Personal information
- Born: 13 October 1895 Malmö, Sweden
- Died: 5 August 1958 (aged 62) Malmö, Sweden
- Weight: + 87 kg (192 lb)

Sport
- Sport: Wrestling
- Event: Greco-Roman
- Club: IK Sparta

Medal record
Men's Greco-Roman wrestling
Representing Sweden
Olympic Games
| Gold medal – first place | 1920 Antwerp | Middleweight |
| Gold medal – first place | 1924 Paris | Light heavyweight |
| Gold medal – first place | 1932 Los Angeles | Heavyweight |
World Championships
| Gold medal – first place | 1922 Stockholm | Middleweight |
European Championships
| Gold medal – first place | 1925 Milan | Light heavyweight |
| Gold medal – first place | 1930 Stockholm | Heavyweight |
| Gold medal – first place | 1931 Prague | Heavyweight |
| Bronze medal – third place | 1933 Helsinki | Heavyweight |

= Carl Westergren =

Swedish wrestler (1895–1958)

Carl "Calle" Oscar Westergren (13 October 1895 – 5 August 1958) was a Swedish wrestler who competed in the 1920, 1924, 1928, and 1932 Summer Olympics.
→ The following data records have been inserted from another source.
-- ==== Sys2Proof/Machine/StackIo.lean ====
section
/-! DEFINITION. The operand-stack and output instructions PRINT, PUSH and POP (43_stack_io.md). -/

namespace Sys2Proof.Machine

/-- ExecPRINT: v <- Pop(os), OutWrite(v) (43_stack_io.md R82). -/
def executePrint (s : State) : Result Unit :=
  (popOperand s).bind fun v s1 => .ok () (s1.outWrite v)

/-- PRINT in a step. -/
def execPrint (s : State) : Host.Outcome State Fault Refusal := settle (executePrint s)

/-- ExecPUSH(imm): Push(os, imm) (43_stack_io.md R83). -/
def executePush (imm : Word) (s : State) : Result Unit := pushOperand imm s

/-- PUSH in a step. -/
def execPush (imm : Word) (s : State) : Host.Outcome State Fault Refusal := settle (executePush imm s)

/-- ExecPOP: v <- Pop(os), v is discarded (43_stack_io.md R84). -/
def executePop (s : State) : Result Unit :=
  (popOperand s).bind fun _ s1 => .ok () s1

/-- POP in a step. -/
def execPop (s : State) : Host.Outcome State Fault Refusal := settle (executePop s)

end Sys2Proof.Machine
end

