-- ==== Sys2Proof/Machine/Execute.lean ====
section
/-! DEFINITION. The instruction-dispatch multiplexer Execute (41_engine_cycle.md R71) and its direct application, the model's
test hook (R72, log 14). -/

namespace Sys2Proof.Machine

/-- The Execute arm of an instruction, a raise reported to the caller (41_engine_cycle.md R71). -/
def execute (i : Instr) (s : State) : Result Unit :=
  match i with
  | .halt => executeHalt s
  | .nop => executeNop s
  | .print => executePrint s
  | .push imm => executePush imm s
  | .pop => executePop s
  | .add => executeAdd s
  | .jmp => executeJmp s
  | .jz imm => executeJz imm s
  | .jnz imm => executeJnz imm s
  | .call imm => executeCall imm s
  | .ret => executeRet s

/-- Execute(op, params) applied directly to a state: no Fetch, and no error entry (41_engine_cycle.md R71, R72).
An unknown opcode raises UnknownOpcode; a wrong number of parameters is refused. -/
def directExecute (op : Word) (params : List Word) (s : State) :
    Host.Outcome (Result Unit) Fault Refusal :=
  match opcodeOf s.opc op with
  | none => .next (.raise .unknownOpcode s)
  | some m =>
    match assemble m params with
    | some i => .next (execute i s)
    | none => .refused .arityMismatch

end Sys2Proof.Machine
end

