-- ==== Sys2Proof/Tests/Slice0.lean ====
section
/-! SUPPORT. Small tests, each with its expected value from spec/95_test_vectors.md (S and V numbers), from the opcode table or from
a rule, and a witness for the hypotheses of each statement. -/

namespace Sys2Proof.Tests

open Sys2Proof.Machine

/-! ### Small engines -/

/-- A stack of 3 slots holding `l`, its idle slots holding 7. -/
def smallStack (l : List Word) : BoundedStack :=
  { top := l.length, slot := l ++ List.replicate (3 - l.length) 7#32 }

/-- A Running engine with the decided opcodes, stacks of 3 slots and `PROG_CAP` 100. -/
def engine (prog : List Word) (pc : Word) (o r : List Word) : State :=
  { prog := prog, loaded := true, pc := pc, os := smallStack o, rs := smallStack r, out := [], status := .running,
    err := none, op := 170#32, imm := 187#32, draws := 5, progCap := 100, opc := OpcodeMap.decided }

/-- An Idle engine with nothing loaded. -/
def idleEngine : State := { engine [] 0#32 [] [] with loaded := false, status := .idle }

def stateOf (o : Host.Outcome State Fault Refusal) : Option State :=
  match o with
  | .next s => some s
  | .fault _ => none
  | .refused _ => none

/-- What the tests look at: `pc`, both contents, `out`, `status`, `err`. -/
structure Seen where
  pc : Word
  os : List Word
  rs : List Word
  out : List Word
  status : Status
  err : Option ErrorKind
deriving DecidableEq, Repr

def seen (s : State) : Seen := ⟨s.pc, s.os.content, s.rs.content, s.out, s.status, s.err⟩

def after (i : Instr) (s : State) : Option Seen := (stateOf (exec i s)).map seen

def afterStep (s : State) : Option Seen := (stateOf (step s)).map seen

def engineOk (prog : List Word) (pc : Word) (o r : List Word) : Bool :=
  decide (1 ≤ prog.length ∧ prog.length ≤ 100 ∧ 0 ≤ pc.toInt ∧ pc.toInt ≤ prog.length ∧ o.length ≤ 3 ∧ r.length ≤ 3 ∧
    ∀ v ∈ r, 2 ≤ v.toInt ∧ v.toInt ≤ prog.length)

theorem smallStack_wf (l : List Word) : (smallStack l).wf = true := by
  simp [BoundedStack.wf, BoundedStack.cap, smallStack]

theorem smallStack_content (l : List Word) : (smallStack l).content = l := by
  simp [BoundedStack.content, smallStack]

theorem test_opcodes_decided_wf : OpcodeMap.decided.wf = true := by decide

/-- The small engines meet the invariant. -/
theorem engine_inv {prog : List Word} {pc : Word} {o r : List Word} (h : engineOk prog pc o r = true) :
    Inv (engine prog pc o r) := by
  obtain ⟨h1, h2, h3, h4, -, -, h7⟩ := of_decide_eq_true h
  exact {
    cfgLegal := by simp [Config.wf, State.cfg, engine, test_opcodes_decided_wf]
    progFits := decide_eq_true h2
    loadedIff := by simpa [engine, State.progLen] using h1
    pcLow := h3
    pcHigh := h4
    osWf := smallStack_wf o
    rsWf := smallStack_wf r
    rsReturnAddresses := by
      have hc : (engine prog pc o r).rs.content = r := smallStack_content r
      rw [hc]
      exact h7
    startedLoaded := fun _ => rfl
    errIff := by simp [engine]
    errRun := by simp [engine] }

/-! ### Well-formedness smoke tests: each check refuses an ill-formed term -/

theorem test_opcodes_two_alike_refused : ({ OpcodeMap.decided with ret := 9#32 }).wf = false := by decide
theorem test_config_zero_progCap_refused : ({ referenceConfig with progCap := 0 }).wf = false := by decide
theorem test_config_large_progCap_refused : ({ referenceConfig with progCap := 2147483648 }).wf = false := by decide
theorem test_config_opcodes_alike_refused :
    ({ referenceConfig with opc := { OpcodeMap.decided with nop := 0#32 } }).wf = false := by decide
theorem test_config_reference_wf : referenceConfig.wf = true := by decide
theorem test_program_empty_refused : programWf 2 [] = false := by decide
theorem test_program_long_refused : programWf 2 [1#32, 1#32, 0#32] = false := by decide
theorem test_program_full_wf : programWf 2 [1#32, 0#32] = true := by decide

/-! ### Decoding: words written out from the table's match fields (30_encoding.md R57) -/

theorem test_decode_system :
    decode OpcodeMap.decided [0x00000000#32] = .ok (.halt, []) ∧
    decode OpcodeMap.decided [0x00000001#32, 0x0000002A#32] = .ok (.nop, [42#32]) := by decide
theorem test_decode_stack_io :
    decode OpcodeMap.decided [0x00000002#32] = .ok (.print, []) ∧
    decode OpcodeMap.decided [0x00000003#32, 0x80000000#32] = .ok (.push 0x80000000#32, []) ∧
    decode OpcodeMap.decided [0x00000004#32] = .ok (.pop, []) := by decide
theorem test_decode_arith : decode OpcodeMap.decided [0x00000005#32] = .ok (.add, []) := by decide
theorem test_decode_control :
    decode OpcodeMap.decided [0x00000006#32] = .ok (.jmp, []) ∧
    decode OpcodeMap.decided [0x00000007#32, 0xFFFFFFFF#32] = .ok (.jz 0xFFFFFFFF#32, []) ∧
    decode OpcodeMap.decided [0x00000008#32, 0x00000006#32] = .ok (.jnz 6#32, []) ∧
    decode OpcodeMap.decided [0x00000009#32, 0x00000005#32] = .ok (.call 5#32, []) ∧
    decode OpcodeMap.decided [0x0000000A#32] = .ok (.ret, []) := by decide
/-- S5, V7, V8 and R58: 11, −1, 0x7FFFFFFF and 99 are no opcodes. -/
theorem test_decode_unknown :
    decode OpcodeMap.decided [0x0000000B#32] = .error .unknownOpcode ∧
    decode OpcodeMap.decided [0xFFFFFFFF#32] = .error .unknownOpcode ∧
    decode OpcodeMap.decided [0x7FFFFFFF#32] = .error .unknownOpcode ∧
    decode OpcodeMap.decided [99#32, 0#32] = .error .unknownOpcode := by decide
/-- V6 and R67: no operand, no opcode. -/
theorem test_decode_short :
    decode OpcodeMap.decided [3#32] = .error .noOperand ∧ decode OpcodeMap.decided [] = .error .noOpcode := by decide
/-- R59: Words of PUSH 65 and JZ −1. -/
theorem test_encode : encode OpcodeMap.decided (.push 65#32) = [3#32, 65#32] ∧
    encode OpcodeMap.decided (.jz (-1#32)) = [7#32, 0xFFFFFFFF#32] := by decide
/-- V55 to V58, S10. -/
theorem test_image :
    decodeImage [] = .error .malformedEncoding ∧
    decodeImage [0#8, 0#8, 0#8, 1#8, 0#8] = .error .malformedEncoding ∧
    decodeImage [0x80#8, 0#8, 0#8, 0#8, 0xFF#8, 0xFF#8, 0xFF#8, 0xFE#8] = .ok [0x80000000#32, 0xFFFFFFFE#32] ∧
    decodeImage [0#8, 0#8, 0#8, 3#8, 0#8, 0#8, 0#8, 0x41#8] = .ok [3#32, 65#32] := by decide
theorem test_decodeTableWord :
    decodeTableWord 32 3 = some (.push 0#32) ∧ decodeTableWord 64 (3 + 65 * 4294967296) = some (.push 65#32) ∧
    decodeTableWord 32 (3 + 65 * 4294967296) = some (.push 0#32) ∧ decodeTableWord 32 10 = some .ret ∧
    decodeTableWord 32 11 = none := by decide
theorem test_withFetchWord_runs :
    afterStep (State.reset.withFetchWord 64 (3 + 65 * 4294967296)) = some ⟨2#32, [65#32], [], [], .running, none⟩ ∧
    afterStep (State.reset.withFetchWord 32 0) = some ⟨1#32, [], [], [], .halted, none⟩ := by decide +kernel

/-! ### One step or one arm for each instruction -/

/-- V13. -/
theorem test_halt : afterStep (engine [0#32] 0#32 [5#32] []) = some ⟨1#32, [5#32], [], [], .halted, none⟩ := by decide
/-- R81's example, first step. -/
theorem test_nop : afterStep (engine [1#32] 0#32 [] []) = some ⟨1#32, [], [], [], .running, none⟩ := by decide
/-- V9: running off the end. -/
theorem test_fetch_off_end :
    afterStep (engine [1#32] 1#32 [] []) = some ⟨1#32, [], [], [], .errored, some .outOfBounds⟩ := by decide
/-- V7: no operand is fetched of an unknown opcode. -/
theorem test_unknown_opcode :
    afterStep (engine [99#32, 1#32] 0#32 [] []) = some ⟨1#32, [], [], [], .errored, some .unknownOpcode⟩ := by decide
/-- R82's corner: the whole Word −1 goes out. -/
theorem test_print : afterStep (engine [2#32] 0#32 [65#32, 0xFFFFFFFF#32] [])
    = some ⟨1#32, [65#32], [], [0xFFFFFFFF#32], .running, none⟩ := by decide
/-- V16. -/
theorem test_print_empty :
    afterStep (engine [2#32] 0#32 [] []) = some ⟨1#32, [], [], [], .errored, some .stackUnderflow⟩ := by decide
/-- V12's first step: 99 as an immediate is legal. -/
theorem test_push : afterStep (engine [3#32, 99#32] 0#32 [1#32] []) = some ⟨2#32, [1#32, 99#32], [], [], .running, none⟩ := by decide
/-- V22: with `os` full the missing operand still comes first. -/
theorem test_push_no_operand_before_overflow : afterStep (engine [3#32] 0#32 [1#32, 2#32, 3#32] [])
    = some ⟨1#32, [1#32, 2#32, 3#32], [], [], .errored, some .outOfBounds⟩ := by decide
/-- R84's example. -/
theorem test_pop : after .pop (engine [4#32] 1#32 [1#32, 2#32] []) = some ⟨1#32, [1#32], [], [], .running, none⟩ := by decide
/-- V24: 0x7FFFFFFF + 1 wraps. -/
theorem test_add_wraps : after .add (engine [5#32] 1#32 [0x7FFFFFFF#32, 1#32] [])
    = some ⟨1#32, [0x80000000#32], [], [], .running, none⟩ := by decide
/-- V31: the popped Word is lost. -/
theorem test_add_one_word :
    after .add (engine [5#32] 1#32 [5#32] []) = some ⟨1#32, [], [], [], .errored, some .stackUnderflow⟩ := by decide
/-- V33. -/
theorem test_jmp : after .jmp (engine [6#32, 0#32, 0#32, 0#32, 0#32] 1#32 [3#32] [])
    = some ⟨3#32, [], [], [], .running, none⟩ := by decide
/-- V35. -/
theorem test_jmp_to_length : after .jmp (engine [6#32, 0#32, 0#32, 0#32, 0#32] 1#32 [8#32, 5#32] [])
    = some ⟨1#32, [8#32], [], [], .errored, some .jumpOutOfBounds⟩ := by decide
/-- V40: not taken, the target is not checked. -/
theorem test_jz_not_taken : after (.jz 0xFFFFFFFF#32) (engine [7#32, 0xFFFFFFFF#32] 2#32 [1#32] [])
    = some ⟨2#32, [], [], [], .running, none⟩ := by decide
/-- V39. -/
theorem test_jz_bad_target : after (.jz 0xFFFFFFFF#32) (engine [7#32, 0xFFFFFFFF#32] 2#32 [0#32] [])
    = some ⟨2#32, [], [], [], .errored, some .jumpOutOfBounds⟩ := by decide
/-- V44: −2^31 is not zero. -/
theorem test_jnz_taken : after (.jnz 1#32) (engine [8#32, 1#32] 2#32 [0x80000000#32] [])
    = some ⟨1#32, [], [], [], .running, none⟩ := by decide
/-- V46. -/
theorem test_jnz_not_taken : after (.jnz 2#32) (engine [8#32, 2#32] 2#32 [0#32] [])
    = some ⟨2#32, [], [], [], .running, none⟩ := by decide
/-- V47, R92's example: CALL 3 at 0 pushes 2. -/
theorem test_call : afterStep (engine [9#32, 3#32, 0#32, 1#32] 0#32 [4#32] [])
    = some ⟨3#32, [4#32], [2#32], [], .running, none⟩ := by decide
/-- V49: the pushed return address stays. -/
theorem test_call_bad_target : afterStep (engine [9#32, 0xFFFFFFFB#32] 0#32 [] [])
    = some ⟨2#32, [], [2#32], [], .errored, some .jumpOutOfBounds⟩ := by decide
/-- V52. -/
theorem test_ret : after .ret (engine [0#32, 0#32, 10#32] 3#32 [4#32] [2#32])
    = some ⟨2#32, [4#32], [], [], .running, none⟩ := by decide
/-- V54's last step: a return address equal to `L`. -/
theorem test_ret_to_length : afterStep (engine [3#32, 4#32, 6#32, 10#32, 9#32, 3#32] 3#32 [] [6#32])
    = some ⟨4#32, [], [], [], .errored, some .jumpOutOfBounds⟩ := by decide
/-- V3: the vacated slot keeps its Word. -/
theorem test_pop_keeps_slot : ((smallStack [7#32, 9#32]).pop.map fun r => r.2.slot) = some [7#32, 9#32, 7#32] := by decide
/-- S7: a direct ADD on an engine with no program. -/
theorem test_direct_add : directExecute 5#32 [] { idleEngine with os := smallStack [1#32, 2#32] }
    = .next (.ok () { idleEngine with os := { top := 1, slot := [3#32, 2#32, 7#32] } }) := by rfl
/-- S8: a direct CALL 0 at `pc` 0 pushes 0. -/
theorem test_direct_call : directExecute 9#32 [0#32] (engine [1#32] 0#32 [] [])
    = .next (.ok () (engine [1#32] 0#32 [] [] |>.setStack .ret (smallStack [0#32]))) := by rfl
/-- S3, V59, V60. -/
theorem test_load :
    loadProgram [] idleEngine = .next (some .emptyProgram, idleEngine) ∧
    loadProgram [5#32, 6#32] idleEngine = .next (none, { idleEngine with prog := [5#32, 6#32], loaded := true }) ∧
    loadProgram [0#32] { idleEngine with prog := [0#32], loaded := true } = .refused .reload := ⟨rfl, rfl, rfl⟩
/-- S9 and R7: only 65 has a fixed rendering. -/
theorem test_render : sinkBytes [65#32] = [0x41#8] := by decide
/-- No step from reset (log 10). -/
theorem test_reset_idle : step State.reset = .fault .idle := rfl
He won gold medals in Greco-Roman wrestling in 1920, 1924 and 1932; in 1924 he also finished sixth in freestyle wrestling.

In Greco-Roman wrestling, Westergren also won the world middleweight title in 1922, as well as three European titles in different weight classes: middleweight in 1925, light-heavyweight in 1930, and unlimited in 1931. He worked as a bus driver and had two elder brothers who also trained in wrestling. He later became a keen pigeon breeder.